Throughout consultations leading up to the release of the new regulations, CAAR was constantly reassured that there would be increased transparency of industry reporting. Appearing before the House of Commons Standing Committee on Fisheries and Oceans in October 2010, Federal Aquaculture Director General Trevor Swerdfager said:
“In 2011, information regarding license terms and conditions, farm-related environmental monitoring data, sea lice levels, disease incidences and responses, fish escapes, and a host of other operational matters will be posted on the DFO website pursuant to the information-related provisions of these regulations.” Source
So far this information does not appear on the DFO website and CAAR has not received complete copies of salmon farm licenses from DFO as promised. DFO has only provided a 98-page document outlining all of the standard conditions and regulations that apply to BC salmon farms – but the specific conditions that apply to each individual farm are missing. These specific details are the most important as they include information such as what species is being raised at the farm, production levels allowed and conditions related to specific environmental considerations where the farm is sited.
In response to CAAR’s request for the complete licensing information, DFO’s response was that they are “working to respond to the request and they hope to have the information available in the next few weeks.” CAAR received this message in January.
When the new regulations were released, CAAR criticized DFO bureaucrats for promising increased transparency but failing to mandate transparency in the regulations themselves. Over three months after taking control, DFO has failed to follow through on their promise and with that, is failing to deliver on one of their stated objectives with the new regulations: to deliver a Pacific Aquaculture management regime that rebuilds public confidence in the sector.
Costco: the latest retail giant to announce a sustainable seafood policy
Costco has announced they are dropping red-listed fish from their stores! Under international pressure to sell a better product to their customers, the corporation announced a revised seafood policy late last month. The new policy covers most of Costco’s seafood inventory and halts the sale of 12 kinds of fish associated with severe environmental concerns, such as shark, orange roughy, Chilean sea bass and Atlantic halibut.

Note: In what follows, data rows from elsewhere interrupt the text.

/-- Settles O15: an empty list of bytes is canonical, and pc and the stack are zero; State.reset is a
construction. -/
theorem constructionMeetsInvariants : Obligations.ConstructionMeetsInvariants :=
  ⟨construct_memCanonical _, construct_pcBounded _,
    fun fontset => ⟨construct_memCanonical fontset, construct_pcBounded fontset⟩⟩

/-! ### Reset (R44, R350, R351) -/

theorem unlisted_outside_font (fontset : Vector Byte 80) {a : Nat} (h : a < 0x050 ∨ 0x0A0 ≤ a) :
    Memory.unlisted fontset a = 0 :=
  dif_neg (by omega)

theorem unlisted_inside_font (fontset : Vector Byte 80) {d : Nat} (h : d < 80) :
    Memory.unlisted fontset (0x050 + d) = fontset[d] := by
  rw [Memory.unlisted, dif_pos (by omega)]
  simp only [Nat.add_sub_cancel_left]

/-- Settles O51: Reset is a construction with the observers and the model's own count kept, and memory that
lists no byte reads as FONTSET and zero. -/
theorem resetRestoresEveryElement : Obligations.ResetRestoresEveryElement :=
  fun s => ⟨s.clearEvents.resetTransaction, rfl,
    fun _ ha => unlisted_outside_font s.fontset ha,
    fun _ hd => unlisted_inside_font s.fontset hd,
    fun k => ⟨Vector.getElem_replicate k.isLt, Vector.getElem_replicate k.isLt,
      Vector.getElem_replicate k.isLt⟩,
    rfl, rfl, rfl, rfl, rfl, fun r c => pixel_clearScreen s r c,
    rfl, rfl, rfl, rfl, rfl, rfl, rfl⟩

end Sys2Proof.Proofs
end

While this list doesn’t include farmed salmon the company stated it will assess certification standards around farmed salmon.
Costco has one of the worst track records when it comes to seafood policy and ranked 14th out of 20 in Greenpeace’s 2010 Carting Away the Oceans report for sustainability performance in the retail sector. There is still much room for improvement but these first steps are extremely positive.
Costco joins a growing list of retailers who are listening to their customers and are taking sustainable seafood more seriously. Last September, Whole Foods launched a science-based color-coded sustainability rating program for wild-caught seafood with the help of partners Blue Ocean Institute and the Monterey Bay Aquarium. Earlier in 2010 Target announced its plan to remove net-cage farmed salmon from its shelves and Safeway partnered with Fishwise to implement a comprehensive sustainable seafood policy.